(Work task):
A verbatim reproduction of the lines below, from the line containing "match d.trg.decided with" through the line containing "event (TRG.5). -/", both ends included, is the whole required output.

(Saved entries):
/-- A pulse has run its width (R769, R774). -/
def decPulseEnd (line : Nat) (d : Dev) : Dev :=
  match nth none d.trg.pulses line with
  | some b => if b ≤ d.beat then d.setTrg (fun t => { t with pulses := t.pulses.set line none }) else d
  | none => d

def execDecPulseEnd (line : Nat) (s : State) : Host.Outcome State Fault Refusal :=
  unit (decide (line < 8)) (onDev (decPulseEnd line) s)

/-- Lines may be strobed: a plan with a TRIGGER section runs and R42 is not cutting its frame (R774, R775). -/
def Dev.decOn (d : Dev) : Bool := d.works 9 && !d.tgSec.isEmpty && !d.cutOver

/-- A PHASE line's position: the held value is consumed and strobed (R770, R772). -/
def Dev.strobe (d : Dev) (l : Nat) : Dev :=
  if lnMode (tgLine d.tgSec l) ≠ 2 || (nth none d.trg.pulses l).isSome then d
  else
    let v := nth none d.trg.held l
    let d := d.setTrg (fun t => { t with held := t.held.set l none })
    if v = some true then d.decPulse l else d

/-- A DEC_STROBE action (R770). -/
def decStrobe (row : Nat) (d : Dev) : Dev :=
  match d.acting row 5 with
  | some e =>
    let d := d.acted
    if d.decOn then (setBits (rowArg e.bytes) 8).foldl Dev.strobe d else d
  | none => d

def execDecStrobe (row : Nat) (s : State) : Host.Outcome State Fault Refusal :=
  unit (decide (row < 1024)) (onDev (decStrobe row) s)

/-- A line takes its value of a valid decision at LAT_DEC (R769-R771). -/
def Dev.lineValue (d : Dev) (lines l : Nat) : Dev :=
  let v := bitAt lines l
  match lnMode (tgLine d.tgSec l) with
  | 1 => if v then d.decPulse l else d
  | 2 =>
    let d := if (nth none d.trg.held l).isSome then d.inci R.TRG_DEC_OVERRUN l else d
    d.setTrg (fun t => { t with held := t.held.set l (some v) })
  | _ => d

/-! ### The build queue (TRG.5) -/

/-- QUEUE shows the sets in the build queue. -/
def Dev.syncQueue (d : Dev) : Dev := d.wr R.TRG_STATUS_QUEUE d.trg.queue.length

/-- Append the decided set to the build queue (R778). -/
def Dev.enqueue (d : Dev) (rec_ : List Nat) : Dev :=
  let s := d.tgSec
  let n := d.frameIdx - tgLag s
  let q : QSet := { decFrame := some d.frameIdx, rec_ := rec_, planId := d.rd R.SEQ_PLAN_ID, event := d.trg.events,
                    unanch := (d.frameInfo n).2, streams := tgStreams s, setFrame := some n,
                    ledger := d.trg.ledger.filter (fun l => l.frame == n && decide (tgLag s ≤ d.frameIdx)) }
  (d.setTrg (fun t => { t with queue := t.queue ++ [q], events := t.events + 1 })).syncQueue

/-- What beat LAT_DEC does with a decision: queue, lines, peers (R769, R778, R779, R816). -/
def Dev.decisionAct (d : Dev) (x : Decided) : Dev :=
  let s := d.tgSec
  let due := !x.valid && tgKeep s ≠ 0 && d.trg.keep % tgKeep s == 0
  let d := if x.valid then d else d.setTrg (fun t => { t with keep := t.keep + 1 })
  let want := tgBuild s && ((x.valid && x.accepted) || due)
  let full := want && decide (tgDepth s ≤ d.trg.queue.length)
  let fl := u8 x.rec_ 13 + (if due && want && !full then 2 else 0) + (if full then 4 else 0)
  let lines := if full then 0 else x.lines
  let rec_ := x.rec_.take 12 ++ [lines, fl] ++ x.rec_.drop 14
  let d := d.setLast rec_
  let d := if full then d.inc R.TRG_QFULL else d
  let d := if full && x.valid then d.wr R.TRG_STATUS_LINES 0 else d
  let d := if want && !full then d.enqueue rec_ else d
  if x.valid then ((List.range 8).foldl (fun a l => a.lineValue lines l) d).sendDecision rec_ else d

/-- Beat LAT_DEC of the decision frame (R769, R776). -/
def decisionBeat (d : Dev) : Dev :=
  match d.trg.decided with
  | some x =>
    if d.framing && d.decOn && d.frameBeat == planLatDec d.sq.active d.sq.plan then
      (d.setTrg (fun t => { t with decided := none })).decisionAct x
    else d
  | none => d

def execDecisionBeat (s : State) : Host.Outcome State Fault Refusal := onDev decisionBeat s

/-! ### The event builder (TRG.5) -/

/-- Header of an event (TRG.5). -/
def eventHeader (q : QSet) (len nstream : Nat) (part : Bool) : List Nat :=
  let r := q.rec_
  let kept := !bitAt (u8 r 13) 0
  leBytes 4 0x56454E54 ++ leBytes 4 len ++ bytesAt r 0 8 ++ leBytes 4 q.planId ++ bytesAt r 16 4 ++ bytesAt r 8 4 ++
    [b2n kept + 2 * b2n part + 4 * b2n q.unanch + 8 * b2n q.degraded, nstream, u8 r 12, 0] ++ leBytes 8 q.event ++
    List.replicate 24 0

(Response to the exercise):
  match d.trg.decided with
  | some x =>
    if d.framing && d.decOn && d.frameBeat == planLatDec d.sq.active d.sq.plan then
      (d.setTrg (fun t => { t with decided := none })).decisionAct x
    else d
  | none => d

def execDecisionBeat (s : State) : Host.Outcome State Fault Refusal := onDev decisionBeat s

/-! ### The event builder (TRG.5) -/

/-- Header of an event (TRG.5). -/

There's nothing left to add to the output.